CD38-S3I-NP induces cytotoxicity and inhibits STAT3 activity in MM cells. (A) U266 and RPMI8226 cells were then treated with S3I-NP, CD38-S3I-NP, or S3I-NP with free CD38 antibody at a concentration which is equivalent to CD38-S3I-NP (1.4 mg/mL) with the presence of IL6 (2 ng/mL) for 24 and 48 h.
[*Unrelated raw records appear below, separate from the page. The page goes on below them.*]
/-- A name that may be defined here: it is one, is not taken in the text it stands in, and no name of the file or of this kernel's arguments is
spelled so (R158, R163). -/
def Reading_.fresh (r : Reading_) (t : Tok) : Bool :=
  isName t && !(r.names.any fun e => e.1 == t) && !(r.place != .file && isTaken (r.place == .winch) t)
    && !(r.params.any fun e => e.1 == r.body && e.2.1 == t)

/-- Defines a name of the file; none where it may not be defined. -/
def Reading_.define (r : Reading_) (t : Tok) : Option Reading_ := if r.fresh t then some { r with names := (t, none) :: r.names } else none

/-- Defines an argument of the kernel with its offset. -/
def Reading_.param (r : Reading_) (t : Tok) (v : Option Int) : Option Reading_ :=
  if r.fresh t then some { r with params := (r.body, t, v) :: r.params } else none

/-- The symbols that a body's statements may name. -/
def Reading_.symbols (r : Reading_) (body : Tok) : Symbols := (r.params.filter fun e => e.1 == body).map Prod.snd ++ r.names

/-- Defines the labels of a line. -/
def Reading_.defineAll (r : Reading_) : List Tok → Option Reading_
  | [] => some r
  | t :: ts => (r.define t).bind fun r => r.defineAll ts

/-- Opens a kernel, a function or a winch program. -/
def Reading_.open_ (r : Reading_) (p : Place_) (args : List Tok) : Option Reading_ :=
  match r.place, args with
  | .file, [name] =>
    (r.define name).map fun r =>
      { r with place := p, body := name, attrs := [], kernel := {}, anyCrew := false, started := false, region := false, bars := 0, chunk := false }
  | _, _ => none

/-- Is a literal operand within bounds? What is no literal is the translator's. -/
def within (lo hi : Nat) (t : Tok) : Bool := match literal t with | some n => lo ≤ n && n ≤ hi | none => true

/-- A power of two. -/
def isPow2 (t : Tok) : Bool := match literal t with | some n => n != 0 && n &&& (n - 1) == 0 | none => true

/-- The type that a word names; a block type is none of an argument or datum (R162). -/
def tyNamed (t : Tok) : Option Ty := (suffixTy (t.drop 1)).bind fun ty => if t.head? == some 46 && ty.kind != .bfp then some ty else none

/-- The next multiple. -/
def roundUp (n k : Nat) : Nat := (n + k - 1) / k * k

/-- The offset of a kernel's next argument (R162). -/
def KernelAttrs.nextArg (k : KernelAttrs) (ty : Ty) : Option Int := k.args.map fun a => (roundUp a (ty.bits / 8) : Int)

/-- A kernel's argument block with one more field (R162). -/
def KernelAttrs.addArg (k : KernelAttrs) (ty : Ty) (count : Option Nat) : KernelAttrs :=
  { k with args := match k.args, count with
      | some a, some n => some (roundUp a (ty.bits / 8) + n * (ty.bits / 8))
      | _, _ => none }

/-- A kernel with one attribute more. -/
def KernelAttrs.set (k : KernelAttrs) (name : Tok) (v : Option Nat) : KernelAttrs :=
  if name == tok ".crew" then { k with width := v }
  else if name == tok ".team" then { k with crews := v }
  else if name == tok ".pair" then { k with pair := true }
  else if name == tok ".scratch" then { k with scratch := v }
  else if name == tok ".gang" then { k with gang := v }
  else { k with tiles := v }

/-- A kernel attribute (R161): within its limits, once, before the kernel's first instruction. -/
def Reading_.attr (r : Reading_) (name : Tok) (args : List Tok) : Option Reading_ :=
  let one := args.getD 0 []
  let ok :=
    if name == tok ".pair" then args.isEmpty
    else args.length == 1 &&
      (if name == tok ".crew" then (listed "32 64 128 any").contains one
       else if name == tok ".team" then within 1 32 one
       else if name == tok ".gang" then within 1 64 one
       else if name == tok ".tiles" then within 0 16 one
       else true)
  if r.place == .kernel && !r.started && !r.attrs.contains name && ok then
    some { r with attrs := name :: r.attrs, anyCrew := r.anyCrew || one == tok "any", kernel := r.kernel.set name (literal one) }
  else none

/-- A directive (R161): none where the service refuses it. -/
def Reading_.directive (r : Reading_) (name : Tok) (args : List Tok) : Option Reading_ :=
  let body := r.place == .kernel || r.place == .fn
  let data := name == tok ".const" || name == tok ".data"
  if r.align && !data && (listed ".align .end_kernel .end_fn").contains name then none
  else if name == tok ".kernel" then r.open_ .kernel args
  else if name == tok ".fn" then r.open_ .fn args
  else if name == tok ".winch" then r.open_ .winch args
  else if name == tok ".end_kernel" then
    if r.place == .kernel && args.isEmpty && r.attrs.contains (tok ".crew")
        && r.kernel.scratch.getD 0 ≤ (if r.kernel.pair then 8 else 4) * 2 ^ 20 then
      some { r with place := .file, kernels := r.kernels ++ [r.kernel] }
    else none
  else if name == tok ".end_fn" then if r.place == .fn && args.isEmpty then some { r with place := .file } else none
  else if name == tok ".end_winch" then if r.place == .winch && args.isEmpty && r.chunk then some { r with place := .file } else none
  else if name == tok ".chunk" then
    if r.place == .winch && !r.chunk && args.length == 1 && args.all (within 64 65536) && args.all isPow2 then some { r with chunk := true } else none
  else if (listed ".crew .team .pair .scratch .gang .tiles").contains name then r.attr name args
  else if name == tok ".region" then if body && !r.region && args.isEmpty then some { r with region := true } else none
  else if name == tok ".barrier" then
    if body && r.region && args.isEmpty then some { r with region := false, bars := r.bars + 1, kept := r.kept ++ [.barrier r.bars] } else none
  else if name == tok ".arg" then
    match tyNamed (args.getD 1 []) with
    | some ty =>
      if r.place == .kernel && (args.length == 2 || (args.length == 3 && within 1 4096 (args.getD 2 []))) then
        { r with kernel := r.kernel.addArg ty (if args.length = 2 then some 1 else literal (args.getD 2 [])) }.param (args.getD 0 []) (r.kernel.nextArg ty)
      else none
    | none => none
  else if data then
    match tyNamed (args.getD 1 []) with
    | some ty =>
      if (name == tok ".data" || r.place == .kernel) && 3 ≤ args.length then
        { r with align := false, values := r.values ++ (args.drop 2).map fun v => (r.body, ty, v) }.define (args.getD 0 [])
      else none
    | none => none
  else if name == tok ".align" then
    if args.length == 1 && args.all (within 1 65536) && args.all isPow2 then some { r with align := true } else none
  else none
Cell viability was measured using a 3-(4,5-dimethylthiazol-2-yl)-5-(3-carboxymethoxyphenyl)-2-(4-sulfophenyl)-2H-tetrazolium (MTS) cell viability assay in triplicate; * p < 0.05, via Student’s t-test. (B) Western blot analysis of STAT3 and pSTAT3 levels in U266 and RPMI8226 cells treated with S3I-NP or CD38-S3I-NP with the presence of IL6 (2 ng/mL) for 24 h. β-actin was blotted as a loading control.

Figure 4

CD38-S3I-NP is more tumor suppressive than S3I-NP in MM xenograft. (A) SCID mice intravenously injected with PBS (black line, n = 2), 3 mg/kg S3I-NP (green line, n = 4) or CD38-S3I-NP (blue line, n = 4) every day for two days as indicated by arrows on the x-axis. Animal numbers other than the initial numbers at different time points are indicated. The tumor size was quantified by the bioluminescence intensity and normalized to the initial bioluminescence signal (i.e., 2 h post-injection). The representative bioluminescence images of animals treated with PBS, S3I-NP, or CD38-S3I-NP were shown. * p < 0.05, via Student’s t-test; EU—euthanized. (B) The pSTAT3 levels in bone marrow mononuclear cells extracted from the SCID mice in (A) at the endpoint. Non-tumorous brain tissue from a SCID mouse was used as a negative control. SupM2 cells were used as a positive control for pSTAT3. β-actin was blotted as a loading control. (C) Immunocytochemical staining of pSTAT3 and in bone marrow mononuclear cells from (B). Each image represents bone marrow cells from one animal. The images were taken at a magnification of 400×.